▶ [AIM OF THE TASK]:
In the records below, find each line containing the word "value" and copy it.

Collected data entries:

━━━━━━━━━━━━━━━━

-- ==== Sys2Proof/Syntax.lean ====
section
/-! DEFINITION. The commands of spec/opcode_table.json: one constructor of `Instr` per row, with the operands that
the outside supplies. No row of the table has fields, so the operands are typed here from the rules of each row. -/

namespace Sys2Proof

/-- Who makes a register access (R48, R49). FABRIC carries the sending node address (R44). -/
inductive Origin where
  | host
  | fabric (node : BitVec 10)
  | firmware
  | safety
  | twin
  | debug
  deriving DecidableEq, Repr

/-- One end of a sense ring at the module, or one side of a supervisor (Sense rings). -/
inductive Side where
  | north
  | south
  deriving DecidableEq, Repr

/-- The envelope of a service message (R502): who sent it, its TOKEN, the class it travelled in, the lane it came
by, and whether its frame authenticated (R65, R483; always true on the host path). -/
structure Req where
  origin : Origin
  token  : BitVec 16
  cls    : BitVec 2
  lane   : Fin 5
  authentic : Bool
  deriving DecidableEq, Repr

/-- A host port request as it stood on the wires (R57). -/
structure HostReq where
  opcode : Byte
  count  : Byte
  addr   : Addr
  data   : List Word
  crc    : Word
  deriving DecidableEq, Repr

/-- A raw level of a safety input channel, and for how many units of 10 µs it has stood without a break (R422). -/
structure RawLevel where
  level    : Bool
  held10us : Nat
  deriving DecidableEq, Repr

/-- What stands at a comparator's input: the comparator, the analog input, its differential voltage in nanovolts, and for how
many nanoseconds it has stood there (R380, R381). -/
structure CompSample where
  comparator : Fin 12
  input      : Fin 24
  nanovolts  : Int
  heldNs     : Nat
  deriving DecidableEq, Repr

/-- One comparison of the reference, in microvolts: the selected reference, and what the diverse bandgap says it is to be
(R312, R313). -/
structure RefSample where
  selected : Nat
  diverse  : Nat
  deriving DecidableEq, Repr

/-- The natural boundary of a page's block; on SRQ that of queue `part` (R39). -/
structure BoundaryOf where
  page : Fin 41
  part : Fin 4
  deriving DecidableEq, Repr

/-- OPCODE and COUNT of a host request that neither writes nor reads: opcode 0x0E, or a reserved one in its place (R57, R61). -/
structure ResendHead where
  reserved : Option Byte
  count    : Byte
  deriving DecidableEq, Repr

/-- How a received ring frame stood on the line (R75, R112). -/
inductive LineFault where
  | clean
  | codeViolation
  | alarmInside
  | aborted
  | jabber
  deriving DecidableEq, Repr

/-- A frame received at a ring port (R77 to R81). -/
structure RingFrame where
  line  : LineFault
  kind  : BitVec 4
  rsp   : Bool
  err   : Bool
  rsv   : BitVec 2
  tag   : BitVec 4
  epoch : BitVec 2
  half  : BitVec 2
  dst   : Byte
  src   : Byte
  len   : BitVec 16
  payload : List Byte
  crc   : BitVec 16
  deriving DecidableEq, Repr

/-- What a position reports after a delay calibration (R141): DELTA and FWD in 0.25 ns, no DELTA for no second passage. -/
structure DcalReport where
  pos   : Nat
  delta : Option Int
  fwd   : Nat
  deriving DecidableEq, Repr

/-- One of the two contributors that can fall back (R16). -/
inductive Contributor where
  | estimator
  | thermal
  deriving DecidableEq, Repr

/-- How a learned-data write-back ends (R225). -/
inductive WritebackEnd where
  | verified
  | hugoodLost
  | readbackWrong
  deriving DecidableEq, Repr

/-- A channel of a dual-channel input or output (R421, R434). -/
inductive Chan where
  | a
  | b
  deriving DecidableEq, Repr

/-- The failed self-check of the island (R419, R454). -/
inductive IslandCause where
  | lockstep | clock | ecc | watchdog | supply | program | selftest
  deriving DecidableEq, Repr

/-- An Igxus frame at a lane (R479, R480), field by field; `fcsOk` is the verdict on its FCS and code groups, which IEEE 802.3
forms. -/
structure FabFrame where
  fcsOk  : Bool
  dstMac : BitVec 48
  srcMac : BitVec 48
  etherType : BitVec 16
  ver    : BitVec 4
  cls    : BitVec 2
  rsv0   : BitVec 2
  type   : Byte
  rsvDst : BitVec 6
  dst    : BitVec 10
  rsvSrc : BitVec 6
  src    : BitVec 10
  ttl    : Byte
  rsv7   : Byte
  ctr    : BitVec 64
  len    : BitVec 16
  payload : List Byte
  tag    : BitVec 128
  deriving DecidableEq, Repr

/-- The body of a DISPATCH request (R509), with its length. -/
structure DispatchBody where
  blen : Nat
  seq  : Word
  string : BitVec 16
  imm  : Bool
  notify : Bool
  reservedZero : Bool
  acts : BitVec 48
  actn : Word
  iset : Word
  ramp : Word
  deriving DecidableEq, Repr

/-- A PTP message at a fabric port (R539, R540): its addresses, majorVersionPTP and minorVersionPTP, and its fields; times in
ns. -/
structure PtpMsg where
  dstMac : BitVec 48
  srcMac : BitVec 48
  major  : BitVec 4
  minor  : BitVec 4
  domain : Byte
  seq    : BitVec 16
  twoStep : Bool
  origin : Int
  correction : Int
  gmId   : BitVec 64
  prio1  : Byte
  clockClass : Byte
  accuracy : Byte
  variance : BitVec 16
  prio2  : Byte
  stepsRemoved : BitVec 16
  sourceId : BitVec 64
  ptpTimescale : Bool
  utcOffset : Option (BitVec 16)
  deriving DecidableEq, Repr
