-- ==== Sys2Proof/Machine/RegMap.lean ====
section
/-! DEFINITION. The register map: every page of R31, every register of the chapters with its class, access, write
mask, reset value and the written values that read back as another (R33, R35, R41, and the register tables of each
chapter). Addresses stand in `Sys2Proof.Reg`, named fields in `Sys2Proof.Fld`, IRQ bits in `Sys2Proof.Irq`. -/

namespace Sys2Proof.Machine

/-- Field classes of R8: live, shadowed, frozen; `none` for words without a class (read only). -/
inductive RegClass where
  | live | shadow | frozen | none
  deriving DecidableEq, Repr

/-- Access codes (Scope of this manual): read and write, read only, write only, write 1 to clear. -/
inductive Access where
  | rw | ro | wo | w1c
  deriving DecidableEq, Repr

/-- A written field value from `from_` to `to_` is stored as `repl`. -/
structure Readback where
  lo : Nat
  width : Nat
  from_ : Nat
  to_ : Nat
  repl : Nat
  deriving DecidableEq, Repr

/-- One row of a register table: `count` items, `stride` bytes apart, of `words` words each. -/
structure Row where
  off : Nat
  count : Nat
  stride : Nat
  words : Nat
  cls : RegClass
  acc : Access
  mask : Nat
  reset : Nat
  back : List Readback
  deriving DecidableEq, Repr

/-- A named bit field of the word at `addr`. -/
structure RegField where
  addr : Nat
  lo : Nat
  width : Nat
  deriving DecidableEq, Repr

/-- The pages of R31 in index order: base address, register table, PID.VERSION and PID.INSTANCE (R36). -/
inductive PageKind where
  | dev | rst | clk | pwr | aon | hst | sr | srq | chm | est | bal | thm | pwm | lpe | prt | ctk | adc | iso | flt | sfi | scl | fab | fp | tim | tpo | cn | twn | evr | aud | upd | age | dbg | tmx
  deriving DecidableEq, Repr

/-- Block registers of the DEV page. -/
def rowsDEV : List Row := [
  ⟨0x040, 1, 4, 1, .live, .ro, 0x00000000, 0x00000001, []⟩,
  ⟨0x044, 1, 4, 1, .live, .ro, 0x00000000, 0x00000000, []⟩,
  ⟨0x048, 1, 4, 2, .live, .ro, 0x00000000, 0x00000000, []⟩]

/-- Block registers of the RST page. -/
def rowsRST : List Row := [
  ⟨0x004, 1, 4, 1, .none, .ro, 0x00000000, 0x00000410, []⟩,
  ⟨0x040, 1, 4, 1, .live, .ro, 0x00000000, 0x00000000, []⟩,
  ⟨0x044, 1, 4, 1, .live, .ro, 0x00000000, 0x00000001, []⟩,
  ⟨0x048, 1, 4, 1, .live, .ro, 0x00000000, 0xFFD5BF44, []⟩,
  ⟨0x04C, 1, 4, 1, .live, .ro, 0x00000000, 0x00000004, []⟩,
  ⟨0x050, 1, 4, 1, .live, .rw, 0xFFFFFFFF, 0x00000000, []⟩,
  ⟨0x054, 1, 4, 1, .live, .rw, 0x0000000F, 0x00000000, []⟩,
  ⟨0x058, 1, 4, 1, .live, .wo, 0xFFFF0003, 0x00000000, []⟩,
  ⟨0x05C, 1, 4, 1, .live, .ro, 0x00000000, 0x00000000, []⟩,
  ⟨0x060, 1, 4, 1, .live, .wo, 0x00000001, 0x00000000, []⟩,
  ⟨0x064, 1, 4, 1, .live, .wo, 0x0000000F, 0x00000000, []⟩,
  ⟨0x068, 1, 4, 1, .live, .ro, 0x00000000, 0x00000000, []⟩]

━━━━━━━━━━━━━━━━

▶ [SOLUTION FOR THIS PROBLEM]:
mask, reset value and the written values that read back as another (R33, R35, R41, and the register tables of each
/-- A written field value from `from_` to `to_` is stored as `repl`. -/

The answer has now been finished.